What to produce: Return, from the material below, each line in which the word "commit" is present.

Records for the exercise:
-- ==== Sys2Proof/Machine/Registry.lean ====
section
/-! DEFINITION. The sensor registry (41_registry.md): the commands RWR, RER, RPO, RCT and RRD. RWR and RER first decide
what to do from the registry alone (a `Plan`), because a reset that falls inside them acts on that decision
(70_reset_and_hazards.md R109). -/

namespace Sys2Proof.Machine

/-- RWR up to its first write (R76), appending with the type byte `td`. The checks stand in the order of R76: length,
duplicate, capacity; then the precondition of R77. Refused on an ill-formed image (R72; log 10). -/
def rwrPlan (td : Byte) (id : List Byte) (m : Memory) : Plan :=
  if imageWF m then
    match id with
    | [id0, id1, id2, id3] =>
      if (findId m [id0, id1, id2, id3]).isSome then .answer .alreadyPresent
      else
        match firstEmpty m with
        | none => .answer .error
        | some c =>
          if id0 = Config.terminator then .refuse .terminatorIdentifier
          else .commit (writeSlot m c { id0 := id0, id1 := id1, id2 := id2, id3 := id3, type := td })
    | _ => .answer .error
  else .refuse .illFormedRegistry

/-- RER up to its first write (R78). Refused on an ill-formed image (R72; log 10). -/
def rerPlan (id : List Byte) (m : Memory) : Plan :=
  if imageWF m then
    if id.length ≠ Config.idBytes then .answer .error
    else
      match findId m id with
      | none => .answer .notFound
      | some p => .commit (compact m p (countOf m))
  else .refuse .illFormedRegistry

/-- RWR, write (R76, R77). -/
def execRwr (id : List Byte) (s : State) : Host.Outcome State Fault Refusal :=
  finishPlan (rwrPlan Config.typeDefault id s.reg) s

/-- RER, erase with compaction (R78, R79). -/
def execRer (id : List Byte) (s : State) : Host.Outcome State Fault Refusal :=
  finishPlan (rerPlan id s.reg) s

/-- RPO, position of an identifier (R80). Refused on an ill-formed image (R72; log 10). -/
def execRpo (id : List Byte) (s : State) : Host.Outcome State Fault Refusal :=
  if imageWF s.reg then
    if id.length ≠ Config.idBytes then raise .notFound s
    else
      match findId s.reg id with
      | none => raise .notFound s
      | some p => .next (respond .ok [BitVec.ofNat 8 p.val] s)
  else .refused .illFormedRegistry

/-- RCT, count (R81). Refused on an ill-formed image (R72; log 10). -/
def execRct (s : State) : Host.Outcome State Fault Refusal :=
  if imageWF s.reg then .next (respond .ok [BitVec.ofNat 8 (countOf s.reg).val] s)
  else .refused .illFormedRegistry

/-- RRD, read a slot (R87): raw bytes, defined on every image (U3). -/
def execRrd (index : Byte) (s : State) : Host.Outcome State Fault Refusal :=
  match indexOperand index with
  | none => raise .badIndex s
  | some k => .next (respond .ok (entryBytes (readSlot s.reg k)) s)

end Sys2Proof.Machine
end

Result for this exercise:
          else .commit (writeSlot m c { id0 := id0, id1 := id1, id2 := id2, id3 := id3, type := td })
      | some p => .commit (compact m p (countOf m))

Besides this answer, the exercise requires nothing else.